Anyone have recommendations for good bow hog hunts near Houston. Decently priced.
Lots of sites i've been on have trophy fees for hogs. $150 for any hog over 175# or tusk longer than 1 1/2".. Not looking for a ranch that has trophy fees for hogs. Other species i understand but not hogs.(really gets my blood pressure up for places that do this)


----------



## Hardbait (Jul 31, 2007)

Try the JB Ranch, 936-544-0882 they are about 2 hrs from Houston. Lodging is also available.


----------



## Chunky (Oct 15, 2006)

I always have a good time at Double L down in Victoria, it is an exotic ranch but Pop's has lots of hogs as well. I think it is a 100 a day and you get a hog or two....check the web site. 

I am going to Diamond C in Feb, but it is not near Houston.


----------



## WillfishforFood (Apr 28, 2009)

man If i still had some hogs comming I would let you kill all you wanted for free. they just seem to have disappeared. Kinda wierd, but I have more deer now.


----------



## wet dreams (May 21, 2004)

WillfishforFood said:


> man If i still had some hogs comming I would let you kill all you wanted for free. they just seem to have disappeared. Kinda wierd, but I have more deer now.


If your worried>>DON'T, they WILL be back and more of m....WW


----------



## ccrocker1313 (Oct 23, 2005)

Chambers Ranch 830-363-4252


----------



## Pier Pressure (Aug 30, 2009)

ccrocker1313 said:


> Chambers Ranch 830-363-4252


Where is that at? Ide really like to get back into bow hunting hogs.


----------



## texasarrowhead (Jun 13, 2004)

I have a place PM me.$75.00 for all weekend.


----------



## sqiggy (Aug 30, 2007)

texasarrowhead said:


> I have a place PM me.$75.00 for all weekend.
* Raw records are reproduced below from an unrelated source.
-- ==== Sys2Proof/Laws/KeepsTiming.lean ====
section
/-!
SUPPORT. What is kept by: timing, Assay, BAR0 and SPI, Hallmark, the member table.
-/

set_option Elab.async false
set_option linter.all false

namespace Sys2Proof.Machine

variable {cs : List Comp} {s₀ s t : State}

/-! ### Timing.lean -/

theorem State.setCand_keeps {c : Nat} {x : RefCand} {s : State} (hk : Keeps cs s₀ s)
    (hm : ([.timing] : List Comp) ⊆ cs := by first | decide | (refine List.Subset.trans ?_ ‹_ ⊆ _›; decide)) : Keeps cs s₀ (State.setCand c x s) := by
  unfold State.setCand
  try dsimp only
  with_reducible repeat' (first
    | assumption | exact List.Subset.trans (by decide) hm | apply Keeps.ite | apply withTiming_keeps
    | refine Keeps.of_pair (by assumption) ?_ | intro _ | split)

theorem State.updCand_keeps {c : Nat} {f : RefCand → RefCand} {s : State} (hk : Keeps cs s₀ s)
    (hm : ([.timing] : List Comp) ⊆ cs := by first | decide | (refine List.Subset.trans ?_ ‹_ ⊆ _›; decide)) : Keeps cs s₀ (State.updCand c f s) := by
  unfold State.updCand
  try dsimp only
  with_reducible repeat' (first
    | assumption | exact List.Subset.trans (by decide) hm | apply State.setCand_keeps
    | refine Keeps.of_pair (by assumption) ?_ | intro _)

theorem State.updDpll_keeps {d : Nat} {f : Dpll → Dpll} {s : State} (hk : Keeps cs s₀ s)
    (hm : ([.timing] : List Comp) ⊆ cs := by first | decide | (refine List.Subset.trans ?_ ‹_ ⊆ _›; decide)) : Keeps cs s₀ (State.updDpll d f s) := by
  unfold State.updDpll
  try dsimp only
  with_reducible repeat' (first | assumption | exact List.Subset.trans (by decide) hm | apply withTiming_keeps | intro _)

theorem State.updOut_keeps {o : Nat} {f : ClkOut → ClkOut} {s : State} (hk : Keeps cs s₀ s)
    (hm : ([.timing] : List Comp) ⊆ cs := by first | decide | (refine List.Subset.trans ?_ ‹_ ⊆ _›; decide)) : Keeps cs s₀ (State.updOut o f s) := by
  unfold State.updOut
  try dsimp only
  with_reducible repeat' (first | assumption | exact List.Subset.trans (by decide) hm | apply withTiming_keeps | intro _)

theorem State.eachDpll_keeps {f : Nat → State → State} {s : State} (hf : ∀ x0 s, Keeps cs s₀ s → Keeps cs s₀ (f x0 s))
    (hk : Keeps cs s₀ s) : Keeps cs s₀ (State.eachDpll f s) := by
  unfold State.eachDpll
  try dsimp only
  with_reducible repeat' (first | assumption | apply hf | apply foldl_keeps | refine Keeps.of_pair (by assumption) ?_ | intro _)

theorem evSelect_keeps {d : Nat} {old : Option Nat} {cause : Nat} {s : State} (hk : Keeps cs s₀ s)
    (hm : ([.clerk, .hier, .tally] : List Comp) ⊆ cs := by first | decide | (refine List.Subset.trans ?_ ‹_ ⊆ _›; decide)) : Keeps cs s₀ (evSelect d old cause s) := by
  unfold evSelect
  try dsimp only
  with_reducible repeat' (first
    | assumption | exact List.Subset.trans (by decide) hm | apply Keeps.ite | apply State.raise_keeps
    | refine Keeps.of_pair (by assumption) ?_ | intro _ | split)

theorem State.moveRef_keeps {c : Nat} {new : RefSt} {s : State} (hk : Keeps cs s₀ s)
    (hm : ([.clerk, .hier, .tally, .timing] : List Comp) ⊆ cs := by first | decide | (refine List.Subset.trans ?_ ‹_ ⊆ _›; decide)) : Keeps cs s₀ (State.moveRef c new s) := by
  unfold State.moveRef
  try dsimp only
  with_reducible repeat' (first
    | assumption | exact List.Subset.trans (by decide) hm | apply Keeps.ite | apply State.updCand_keeps
    | apply State.raise_keeps | refine Keeps.of_pair (by assumption) ?_ | intro _ | split)

theorem State.enterHoldover_keeps {d cause : Nat} {now : Bool} {s : State} (hk : Keeps cs s₀ s)
    (hm : ([.free, .clerk, .hier, .tally, .timing] : List Comp) ⊆ cs := by first | decide | (refine List.Subset.trans ?_ ‹_ ⊆ _›; decide)) : Keeps cs s₀ (State.enterHoldover d cause now s) := by
  unfold State.enterHoldover
  try dsimp only
  with_reducible repeat' (first
    | assumption | exact List.Subset.trans (by decide) hm | apply Keeps.ite | apply State.take_keeps
    | apply State.updDpll_keeps | apply State.bump_keeps | apply evSelect_keeps | refine Keeps.of_pair (by assumption) ?_
    | intro _ | split)

theorem State.dropRef_keeps {c cause : Nat} {s : State} (hk : Keeps cs s₀ s)
    (hm : ([.free, .clerk, .hier, .tally, .timing] : List Comp) ⊆ cs := by first | decide | (refine List.Subset.trans ?_ ‹_ ⊆ _›; decide)) : Keeps cs s₀ (State.dropRef c cause s) := by
  unfold State.dropRef
  try dsimp only
  with_reducible repeat' (first
    | assumption | exact List.Subset.trans (by decide) hm | apply Keeps.ite | apply State.eachDpll_keeps
    | apply State.enterHoldover_keeps | refine Keeps.of_pair (by assumption) ?_ | intro _ | split)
And we don't have any trophy fees or any other "hidden" fees!!


----------



## mangomania (Nov 12, 2005)

Wow tx thats an awesome price. Is that just a special price, or the regular price? I dont mean to steal the thread, sorry.


----------



## Bucksnort (Jun 29, 2004)

I've heard this place is about as sure of a deal you will get with a bow. Never been there but have a bud that has gone several times and they always enjoy it.
http://www.huntnshoot.com/index.html


----------



## Buzzbait (Jun 20, 2004)

I know of 2 places right outside of Columbus. Not sure on the prices. PM me for the info.


----------



## 11andy11 (Aug 12, 2004)

I used to go to boarcreek.com at least once a year. Back then it was $350 for the weekend including awesome food and decent lodging for Friday through Sunday. Don't know what the prices are now.


----------